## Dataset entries
====================
-- ==== Sys2Proof/Machine/Ckpt.lean ====
section
/-!
DEFINITION. Checkpoints to the vault (spec/02 R57 to R61): the packets CKPT and CKPT with RESTORE, and the steps that end a copy
and a restore.
-/
namespace Sys2Proof.Machine

/-! ## Memory ranges (R59) -/

/-- Entries of a table at a walk level (R151). -/
def levelEntries (level : Nat) : Nat :=
  match level with
  | 0 => 2048
  | 1 => 512
  | 2 => 512
  | 3 => 128
  | _ => 32

/-- The device-tier pages that the leaves below a table map: base and bytes. -/
def State.tablePages (s : State) : Nat → Nat → List (Nat × Nat)
  | 0, _ => []
  | fuel + 1, base =>
    let level := 4 - fuel
    (List.range (levelEntries level)).foldr (fun i acc =>
      let e := readWord s.mem (base + 8 * i)
      let n := e.toNat
      if n % 2 = 0 then acc
      else if bits n 1 1 = 1 then
        if level < 2 || bits n 8 8 != 0 || bits n 5 2 != 0 then acc
        else match s.leafLoc level e 0 with
          | some loc => (loc, 2 ^ pageBits level) :: acc
          | none => acc
      else if level = 4 || bits n 2 10 != 0 || bits n 56 8 != 0 then acc
      else State.tablePages s fuel (bits n 12 44 * 2 ^ 12) ++ acc) []

/-- The device-tier pages of an address space. -/
def State.spacePages (s : State) (asid : BitVec 16) : List (Nat × Nat) :=
  let e := (readWord s.mem (s.trans.tbase.toNat + 8 * asid.toNat)).toNat
  if !s.trans.en || e % 2 = 0 || bits e 1 13 != 0 || bits e 56 8 != 0 then [] else s.tablePages 5 (bits e 14 42 * 2 ^ 14)

/-- Insert a range in ascending order. -/
def insertRange (x : Nat × Nat) : List (Nat × Nat) → List (Nat × Nat)
  | [] => [x]
  | y :: ys => if x.1 ≤ y.1 then x :: y :: ys else y :: insertRange x ys

/-- Join ranges that touch or overlap. -/
def joinRanges : List (Nat × Nat) → List (Nat × Nat)
  | [] => []
  | x :: xs =>
    match joinRanges xs with
    | [] => [x]
    | y :: ys => if y.1 ≤ x.1 + x.2 then (x.1, max (x.1 + x.2) (y.1 + y.2) - x.1) :: ys else x :: y :: ys

/-- The ranges of a checkpoint: all of device memory, or what the address spaces of the partition's queues map. -/
def State.ckptRanges (s : State) (full : Bool) (p : Nat) : List (Nat × Nat) :=
  if full then (List.range 4).map (fun d => (d * 2 ^ 37, 96 * 2 ^ 30))
  else
    let asids := ((s.queues.filter (fun q => q.part = p)).map Queue.asid).eraseDups
    joinRanges ((asids.foldr (fun a acc => s.spacePages a ++ acc) []).foldr insertRange [])

/-! ## CKPT (R57) -/

/-- CKPT: only for the physical function, at an aligned offset, with a vault port up and ranges that fit; then a FENCE with SYS; then
the covered partitions stop and the copy runs. A second CKPT waits for the first (log 64). -/
def execCkpt (w : PacketWords) (s : State) : Host.Outcome State Fault Refusal :=
  packetOp 4 w s fun q s =>
    let full := w.flags % 2 = 1
    if w.hi.toNat % 8 ≠ 0 then .fault s 0x81
    else if q.fn ≠ 0 ∨ w.lo.toNat % 4096 ≠ 0 ∨ s.vaultUp = 0 then .fault s 0x8A
    else if !q.settled then .hold s .completions
    else if s.ckpt.isSome then .retry s
    else if 240 < (s.ckptRanges full q.part).length then .fault s 0x8A
    else
      let c : Ckpt := { restore := false, full := full, parts := if full then 0xFFFF else (1 : BitVec 16) <<< q.part, offset := w.lo,
                        signal := w.hi, asid := q.asid, queue := (q.fn, q.idx) }
      .done ({ s with ckpt := some c }.takeOff q .ckpt)

/-- Bytes that have no value in the spec. -/
def freeBytes (kind number n : Nat) : List (BitVec 8) := (List.range n).map (Config.ckptByte kind number)

/-- The key-encryption key of a generation. -/
def kekBytes (gen : Nat) : Bytes := (List.range 32).map (Config.kek gen)

/-- The header (R59), with WKEY and DIGEST (R60). Its range table has room for 240 entries (log 63). -/
def ckptHeader (full : Bool) (parts : BitVec 16) (kekGen : Word) (svn bodyLen stateLen : Nat) (wkey digest : Bytes) (rs : List (Nat × Nat)) :
    List (BitVec 8) :=
  leBytes (0x02584B43 + 2 ^ 32 + (if full then 2 ^ 48 else 0)) 8 ++
    leBytes (parts.toNat + rs.length * 2 ^ 16 + kekGen.toNat * 2 ^ 32) 8 ++ leBytes svn 8 ++ leBytes bodyLen 8 ++ leBytes stateLen 8 ++
    wkey ++ digest ++ List.replicate 112 0 ++
    rs.foldr (fun r acc => leBytes r.1 8 ++ leBytes r.2 8 ++ acc) (List.replicate (16 * (240 - rs.length)) 0)

/-- A cell lies in the ranges of a checkpoint, or in the scratch of its clusters. -/
def savedLoc (rs : List (Nat × Nat)) (cs : List Nat) (a : Nat) : Bool :=
  rs.any (fun r => r.1 ≤ a && a < r.1 + r.2) || scratchIn cs a

/-- The partitions that a checkpoint covers, and their clusters. -/
def coveredParts (parts : BitVec 16) : List Nat := (List.range 16).filter (fun p => parts.getLsbD p)
def State.coveredClusters (s : State) (parts : BitVec 16) : List Nat :=
  (coveredParts parts).foldr (fun p acc => s.clustersOf p ++ acc) []

/-- What a checkpoint saves (R59). -/
def State.snapshot (s : State) (c : Ckpt) (rs : List (Nat × Nat)) : Snapshot :=
  let cs := s.coveredClusters c.parts
  let ls := s.launches.filter (fun l => c.parts.getLsbD l.part)
  let lids := ls.map Launch.lid
  let hs := s.hands.filter (fun h => lids.contains h.lid)
  let keys := hs.map Hand.key
  let qs := s.queues.filter (fun q => c.parts.getLsbD q.part)
  let mine (r : AnnRec) : Bool := r.dev.isNone && lids.contains r.lid
  let held (l : ObjList) : List Nat := l.recs.filter (fun t => (s.rec? t).any mine)
  let bs := s.binds.filter (fun b => lids.contains b.lid)
  { offset := c.offset.toNat, header := [], key := freeBytes 1 s.tick 64, stateBytes := [], parts := c.parts, ranges := rs,
    cfgs := (coveredParts c.parts).map (fun p => (p, (s.part p).cfg)),
    mem := s.mem.filter (fun x => savedLoc rs cs x.1),
    hands := hs, launches := ls, queues := qs.map (fun q => (q, readCells s.mem q.desc 64)),
    retained := s.retained.filter (fun r => lids.contains r.lid),
    deck := (List.range 4).foldr (fun d acc => ((s.die d).deck.filter (fun e => lids.contains e.lid)).map (fun e => (d, e)) ++ acc) [],
    tokens := (List.range 4).foldr (fun d acc => ((s.die d).tokens.filter (fun t => lids.contains t.lid)).map (fun t => (d, t)) ++ acc) [],
    rangeStates := s.ranges.filter (fun r => lids.contains r.lid),
    recs := s.recs.filter mine, lists := (s.lists.map (fun l => { l with recs := held l })).filter (fun l => !l.recs.isEmpty),
    pubs := s.pubs.filter (fun p => bs.any (fun b => b.obj = p.obj)), binds := bs,
    wake := (s.wake.map (fun e => { e with hands := e.hands.filter keys.contains, line := none, queues := e.queues.filter (fun k => qs.any (fun q => (q.fn, q.idx) = k)) })).filter
      (fun e => !(e.hands.isEmpty && e.queues.isEmpty)),
    cores := s.cores.filter (fun x => cs.contains (coreCluster x.1)), clusters := s.clusters.filter (fun x => cs.contains x.1),
    xcnt := (coveredParts c.parts).map (fun p => (p, (s.part p).xcnt)) }
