/-- The mapping of windowed names (R273 step 2): each group has registers that no group live at the same point has, and no other group that
lives across a back edge has a register of its range; which ones is the finaliser's (log 102). None when there is no such mapping. -/
def epfMap (version : Nat) (m : List (BitVec 8)) (rs : List EpfRec) : Option (List (EpfGroup × Nat)) :=
  let names := epfNames rs
  let live := epfLive rs names
  let edges := (List.range rs.length).map (epfEdges rs false)
  let points := (List.range rs.length).map (fun j =>
    epfOut names (edges.getD j []) live ||| epfMask names ((rs[j]?.map EpfRec.writes).getD [])) ++
    edges.flatMap (fun es => (es.filter (fun e => !e.2.isEmpty)).map (fun e => live.getD e.1 0 ||| epfMask names e.2))
  let mask (g : EpfGroup) : Nat := epfMask names ((List.range g.size).map (fun i => (0, g.lo + i)))
  let meet (g h : EpfGroup) : Bool := (live ++ points).any (fun p => p &&& mask g != 0 && p &&& mask h != 0)
  epfPlace meet (Config.finaliserPick version m) (epfGroups rs) []

/-- The native name of a virtual name in a position. -/
def epfNative (map : List (EpfGroup × Nat)) (p : Sys2Proof.Pos) (v : Nat) : Nat :=
  if p == .none then 0
  else if !isGPos p then v
  else if v = 0xFFFFFE then 63
  else if v < 16 then v
  else match map.find? (fun (x : EpfGroup × Nat) => x.1.lo ≤ v && v < x.1.lo + x.1.size) with
    | some x => x.2 + (v - x.1.lo)
    | none => 16

/-! ## SW and RB (R273 steps 3 and 4) -/

/-- What is read at a record, the predicate of an until-mode level whose END it is among it (R136). -/
def EpfRec.readsAt (r : EpfRec) (rs : List EpfRec) : List EpfReg :=
  r.reads ++ (rs.filter (fun (l : EpfRec) => l.opc = 0x58 && l.endOff = r.off && l.w.w2.getLsbD 23)).map (fun l => (2, bits l.w.w2.toNat 24 4))

/-- No read of a name whose result may be outstanding comes before an SW instruction, by the SW bits given. -/
def epfSwOk (rs : List EpfRec) (sw : List Bool) : Bool :=
  let names := (rs.flatMap (fun r => r.readsAt rs ++ r.writes)).eraseDups
  let gen := rs.map (fun r => if r.async then epfMask names r.writes else 0)
  let next := (List.range rs.length).map (epfNext rs true)
  let pass (x : List Nat) : List Nat := (List.range rs.length).map (fun j =>
    (List.range rs.length).foldl (fun n p =>
      if (next.getD p []).contains j && !sw.getD p false then n ||| x.getD p 0 ||| gen.getD p 0 else n) 0)
  let late := epfFixpoint pass (rs.length * (names.length + 1)) (rs.map (fun _ => 0))
  (List.range rs.length).all (fun j => late.getD j 0 &&& epfMask names ((rs[j]?.map (fun r => r.readsAt rs)).getD []) == 0)

/-- The threads of a hand that run a record together may go on at different records after it. -/
def EpfRec.divides (r : EpfRec) : Bool :=
  let jumps := r.opc == 0x40 || r.opc == 0x42 || r.opc == 0x44 || r.opc == 0x59
  (jumps && !r.always) || ((r.opc == 0x40 || r.opc == 0x42) && r.target.isNone) || r.opc == 0x41 || r.opc == 0x43 || r.opc == 0x201 ||
    (r.opc == 0x58 && r.w.w2.getLsbD 23)

/-- No run reaches 24 instructions without an RB, by the RB bits given (R81): as long as the threads of a hand go together, no path of 24
records lacks an RB. Once they may stand at several places, a run counts the instructions of all of them (R117), and every record ends
one. -/
def epfRbOk (rs : List EpfRec) (rb : List Bool) : Bool :=
  let next := (List.range rs.length).map (epfNext rs true)
  let pass (x : List Nat) : List Nat := (List.range rs.length).map (fun j =>
    (List.range rs.length).foldl (fun n p =>
      if (next.getD p []).contains j && !rb.getD p false then max n (min 24 (x.getD p 0 + 1)) else n) 0)
  let run := epfFixpoint pass 25 (rs.map (fun _ => 0))
  (List.range rs.length).all (fun j => rb.getD j false || (!rs.any EpfRec.divides && run.getD j 0 + 1 < 24))

/-- The SW and RB bits: the finaliser's own where they keep R273, and else SW at every asynchronous result and RB at every record. -/
def epfSw (version : Nat) (m : List (BitVec 8)) (rs : List EpfRec) : List Bool :=
  let pick := (List.range rs.length).map (fun j => Config.finaliserMark version m (2 * j))
  if epfSwOk rs pick then pick else (List.range rs.length).map (fun j => pick.getD j false || (rs[j]?.map EpfRec.async).getD false)
def epfRb (version : Nat) (m : List (BitVec 8)) (rs : List EpfRec) : List Bool :=
  let pick := (List.range rs.length).map (fun j => Config.finaliserMark version m (2 * j + 1))
  if epfRbOk rs pick then pick else rs.map (fun _ => true)

/-! ## Native code (R273 step 5) -/

/-- The shortest form of an instruction that is given in an extended form (R277). -/
def shortest (opc : Nat) (r : OpRow) (w : CoreWords) : CoreWords :=
  let lit := if w.lit == some 0 && r.b != .litCount then none else w.lit
  let x := w.x
  let small (p : Sys2Proof.Pos) (n : Nat) : Bool := if isGPos p || p == .srdD then n ≤ 30 || n = 63 else n ≤ 31
  let low (n : BitVec 5) (hi : Bool) : BitVec 5 := if hi then 31 else n
  let base : CoreWords :=
    { w with p := x.pq.setWidth 3, d := low w.d x.dh, a := low w.a x.ah, b := low w.b x.bh, ext := none, lit := lit }
  if !r.star && small r.d w.nameD && small r.a w.nameA && small r.b w.nameB && (r.c == .none || x.c == 63) &&
      x.pq < 8 && !x.pinv && x.rnd == 0 && !x.sat && x.fmt == 0 && x.ord == 0 && x.w2 == 0 && checkRow opc r base then base
  else if x.pq < 8 then { w with p := x.pq.setWidth 3, lit := lit, ext := some { x with px := false, pq := 0 } }
  else { w with lit := lit }

/-- The instruction of a record with its native names and markers. -/
def EpfRec.native (r : EpfRec) (map : List (EpfGroup × Nat)) (sw rb : Bool) : CoreWords :=
  let nd := epfNative map r.posD r.d
  let na := epfNative map r.row.a r.a
  let nb := epfNative map r.row.b r.b
  let x := { r.w.x with c := BitVec.ofNat 6 (epfNative map r.row.c r.c), dh := nd ≥ 32, ah := na ≥ 32, bh := nb ≥ 32 }
  shortest r.opc r.row
    { r.w with sw := sw, rb := rb, d := BitVec.ofNat 5 nd, a := BitVec.ofNat 5 na, b := BitVec.ofNat 5 nb, ext := some x }

/-- The native offset of the record at an offset of the code section. -/
def epfOffset (code : List (EpfRec × CoreWords)) (off : Nat) : Nat :=
  (code.filter (fun x => x.1.off < off)).foldl (fun n x => n + 4 * x.2.len) 0
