-- ==== Sys2Proof/Machine/Step.lean ====
section
/-!
DEFINITION. One step of the machine: the turn that comes next, its instruction, and the instruction's meaning.
-/
namespace Sys2Proof.Machine

/-- One step: the turn that comes next is prepared, and its instruction executed. A turn that the module's power
or reset does not let happen changes nothing else. -/
def step (s : State) : Host.Outcome State Fault Refusal :=
  let (t, s') := s.takeTurn
  if !s'.admits t then .next s'
  else match prepare s' t with
    | .run i s'' => exec i s''
    | .done s'' => .next s''

/-- The state with an instruction placed where the next step fetches: the words of a core program at the PC of a running
hand, or, for a word that only the command processors decode, at the fetch port of command processor 0 (log 33). -/
def State.withFetchWord (s : State) (nbits w : Nat) : State :=
  let n := w % 2 ^ nbits
  let bs : List (BitVec 8) := (List.range 20).map (fun i => BitVec.ofNat 8 (n >>> (8 * i)))
  match decodeCore (wordsOfBytes bs), decodeDv (BitVec.ofNat 32 n) with
  | .illop, some _ | .illfmt, some _ =>
    { s with
      cps := putAt 16 Cp.init (fun c => { c with word := BitVec.ofNat 32 n }) 0 s.cps,
      mgmt := { s.mgmt with heldReset := false }, agenda := [.cp 0] }
  | _, _ => s.placeProgram bs

end Sys2Proof.Machine
end

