/-- R181, R354 and R360 to R365: `gmma` marks its hand as arrived with its view and its older stores, and the round does not fire while a member
that is not DONE has not arrived; in a handler it parks while work in flight will write what it reads (R202). A member's slice, once the leader's A tile has been read, every member's older stores have drained and nothing in
its core's order holds it, is written, joins the members' views and sets DONE, or an uncorrectable word kills. The work of a tile result may start,
reads no uncorrectable word of a tile or accumulator, and its writes have drained: it returns with its flags and its engine's view; a check that
fails kills with the rows written before in place. A drain's block reaches its target core, which adds it. -/
def Obligations.TileWorkCompletes : Prop :=
  ∀ (s : State),
    (∀ (i : SplitIssue) (w : CoreWords), Issues s i w →
      let h := s.hand i.hand
      let act := i.active h w
      let va := ((s.core i.core).tiles.getD w.nameB Tile.init).tsh
      let vb := ((s.core i.core).tiles.getD w.nameC Tile.init).tsh
      let row := (uniVal i act h w.nameA + BitVec.ofNat 64 (w.f2 0 8)).toNat
      let arrived := s.updHand i.hand (fun h' =>
        { h' with gang := setField (setField h'.gang 9 1 1) 10 1 0, gangView := [],
                  arrival := some { row := row, col := w.f2 8 8, a := w.nameB, b := w.nameC, shA := va, shB := vb, lead := getField h'.gang 6 3,
                                    fork := h'.fork i.lanes.list } })
      Readable s i act [(w.hA, .move)] [] [] → getField h.gang 0 3 ≠ 0 → h.gang.getLsbD 9 = false → shValid vb = true → shK vb = true →
      (getField h.gang 3 3 = getField h.gang 6 3 → shValid va = true ∧ shK va = false) → row < 256 → w.f2 8 8 + shCols vb ≤ 256 →
      let needs : List TileRes := .tile w.nameC ::
        (if getField h.gang 3 3 = getField h.gang 6 3 then .tile w.nameB :: block row (w.f2 8 8) (shRows va) (shCols vb) else [])
      let first := (s.core i.core).work.find? (fun e => meetsRes e.writes needs)
      (i.lanes &&& h.trapMode = 0 ∨ first = none → exec (.gmma w) s = .next (s.finish i w 0 true (arrived.fireRound i))) ∧
      (∀ e, i.lanes &&& h.trapMode ≠ 0 → first = some e →
        exec (.gmma w) s = .next (((s.updHand i.hand (fun h => { h with parks := h.parks ++ [(i.lanes, .tile e.id)] })).countIssue i w.rb false).finishCycle
          i.core i.slot)) ∧
      ((∃ k ∈ arrived.roundKeys (arrived.hand i.hand), (arrived.hand k).arrival = none ∧ (arrived.hand k).state ≠ .done) →
        arrived.fireRound i = arrived)) ∧
    (let h := s.hand s.args.n
     ∀ z a x, h.slice = some z → z.a = some a →
      (s.core z.core).work.find? (fun x => x.fork.hand = h.key && (match x.op with | .slice _ _ _ _ => true | _ => false)) = some x →
      let core := s.core z.core
      let b := core.tiles.getD z.b Tile.init
      let rows := List.range (shRows z.shA)
      let clean := meets (a.badRows z.shA) rows = false ∧ b.badRows z.shB = []
      conflicts (core.before x.id) [.tile z.b] (block z.row z.col rows.length (shCols z.shB)) = false → (∀ f ∈ z.forks, s.forkReady f = true) →
      (clean → core.badBlock z.row z.col rows.length (shCols z.shB) = false →
        let m := core.mma z.row z.col a z.shA b z.shB rows
        exec .gmmaSliceDone s = .next (((s.updCore z.core (fun _ => m.1)).updSaved h.key (fun h =>
          { h.orFlags m.2 with gang := setField h.gang 10 1 1, slice := none,
                               gangView := z.forks.foldl (fun v f => View.join v (s.forkView f)) [] })).endWork z.core x.id)) ∧
      (¬ clean → exec .gmmaSliceDone s =
        .next ((if a.hit.isEmpty && b.hit.isEmpty then s else s.logTile z.core 1).killGang h.key 0x12 none false)) ∧
      (clean → core.badBlock z.row z.col rows.length (shCols z.shB) = true →
        exec .gmmaSliceDone s = .next ((s.logTile z.core 2).killGang h.key 0x12 none false))) ∧
    ∀ o c wid x, (s.hand s.args.n).outst.find? (fun o => o.id = s.args.m && !o.returned) = some o →
      (s.hand s.args.n).outst.find? (fun o => o.id = s.args.m) = some o → o.work = .tile c wid →
      (s.core c).work.find? (fun x => x.id = wid) = some x →
      (∀ r c' nr nc tgt tr tc, x.op = .drain r c' nr nc tgt tr tc → s.workReady c x = true → (s.core c).badBlock r c' nr nc = false →
        let vals := (List.range nr).map (fun m => rowPart ((s.core c).accRow (r + m)) c' nc)
        exec .acdrainAdd s = .next (((s.endWork c wid).addWork tgt { x with op := .sums tr tc vals }).updOutst s.args.n o.id
          (fun o => { o with work := .tile tgt wid }))) ∧
      (let k := s.kick (s.core c).work.length c
       (k.core c).work.find? (fun x => x.id = wid) = some x →
       let done (s' : State) (f : Flags) (v : View) (ws : List Chunk) : State :=
         let p := State.writeChunks (coreParty c) ws (s', v)
         ((p.1.updOutst s.args.n o.id (fun o =>
           { o with back := o.lanes, flags := o.flags ||| f, owed := o.owed ++ o.split.list.map (fun t => (t, p.2)) })).endWork c wid).returnResult
             s.args.n o.id
       let starts := x.ran = none ∧ k.workReady c x = true
       (∀ r c' vals, x.op = .sums r c' vals → starts → (k.core c).badBlock r c' vals.length ((vals.headD []).length) = false →
         let m := (k.core c).addBlock r c' vals.length (fun m => vals.getD m [])
         exec .acdrainAdd s = .next (done (k.updCore c (fun _ => m.1)) m.2 (k.forkView x.fork) [])) ∧
       ((∀ y ∈ (s.core c).work, y.id = wid → (∀ r c' nr nc tgt tr tc, y.op ≠ .drain r c' nr nc tgt tr tc) ∧ ∀ r c' vals, y.op ≠ .sums r c' vals) →
         (starts → x.op.meetsBad (k.core c) x.shA x.shB = none →
           (∀ s' f v ws, k.runWork c x s.args.picks = .ok s' f v ws →
             exec .resultReturn s = .next (done s' f v (k.workWrites s.args.n x ws))) ∧
           (∀ s' code ws, k.runWork c x s.args.picks = .kill s' code ws →
             exec .resultReturn s = .next (s'.workKills s.args.n c x code ws))) ∧
         (starts → ∀ u, x.op.meetsBad (k.core c) x.shA x.shB = some u → exec .resultReturn s =
           .next ((if (k.core c).tiles.all (fun t => t.hit.isEmpty) && u == 1 then k else k.logTile c u).workKills s.args.n c x 0x12 [])) ∧
         (∀ f, x.ran = some f → exec .resultReturn s = .next (done k f x.fork.view x.wait))))

/-- R244 and R358: a matrix operation over rows of A changes, of the accumulator, the block that it names: each element of it is the element before
with the K-blocks of its row and column added in order, and every other element, row and tile stays. -/
def Obligations.MatrixAccumulates : Prop :=
  ∀ (c : Core) (row col : Nat) (a b : Tile) (va vb : DWord) (rows : List Nat),
    row + rows.length ≤ 256 → col + shCols vb ≤ 256 →
    let c' := (c.mma row col a va b vb rows).1
    (∀ m, m < rows.length → ∀ j, j < 256 → (c'.accRow (row + m)).getD j 0 =
      if col ≤ j ∧ j < col + shCols vb then (mmaElem a va (rows.getD m 0) b vb (j - col) ((c.accRow (row + m)).getD j 0)).1
      else (c.accRow (row + m)).getD j 0) ∧
    (∀ r, r < row ∨ row + rows.length ≤ r → c'.accRow r = c.accRow r ∧ c'.chkElem r = c.chkElem r) ∧
    c'.tiles = c.tiles ∧ c'.slots = c.slots ∧ c'.work = c.work
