-- ==== Sys2Proof/Laws/PerInstr.lean ====
section
/-!
SUPPORT. The family Encoding of the per-instruction laws: the row of the opcode map that an instruction's opcode names builds the
instruction again from its fields.
-/
namespace Sys2Proof.Laws.Encoding

/-- A core instruction is what the row of its opcode builds from its words. -/
def Statement (i : Instr) : Prop :=
  ∀ opc w, i.core = some (opc, w) → ∃ r, opRow opc = some r ∧ r.build w = i

/-- An instruction with an opcode: its row. -/
theorem of_row {i : Instr} {opc : Nat} {w : CoreWords} (r : OpRow) (hi : i.core = some (opc, w)) (hr : opRow opc = some r)
    (hb : r.build w = i) : Statement i := by
  intro opc' w' h
  obtain ⟨rfl, rfl⟩ : opc = opc' ∧ w = w' := by simpa [hi] using h
  exact ⟨r, hr, hb⟩

/-- An instruction that no core executes has no opcode. -/
theorem of_none {i : Instr} (hi : i.core = none) : Statement i := by
  intro opc w h
  simp [hi] at h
====================
## PROBLEM DETAILS
When a line in the records above contains the word "killGang", copy it.

## ANSWER TO THE EXERCISE
        .next ((if a.hit.isEmpty && b.hit.isEmpty then s else s.logTile z.core 1).killGang h.key 0x12 none false)) ∧
        exec .gmmaSliceDone s = .next ((s.logTile z.core 2).killGang h.key 0x12 none false))) ∧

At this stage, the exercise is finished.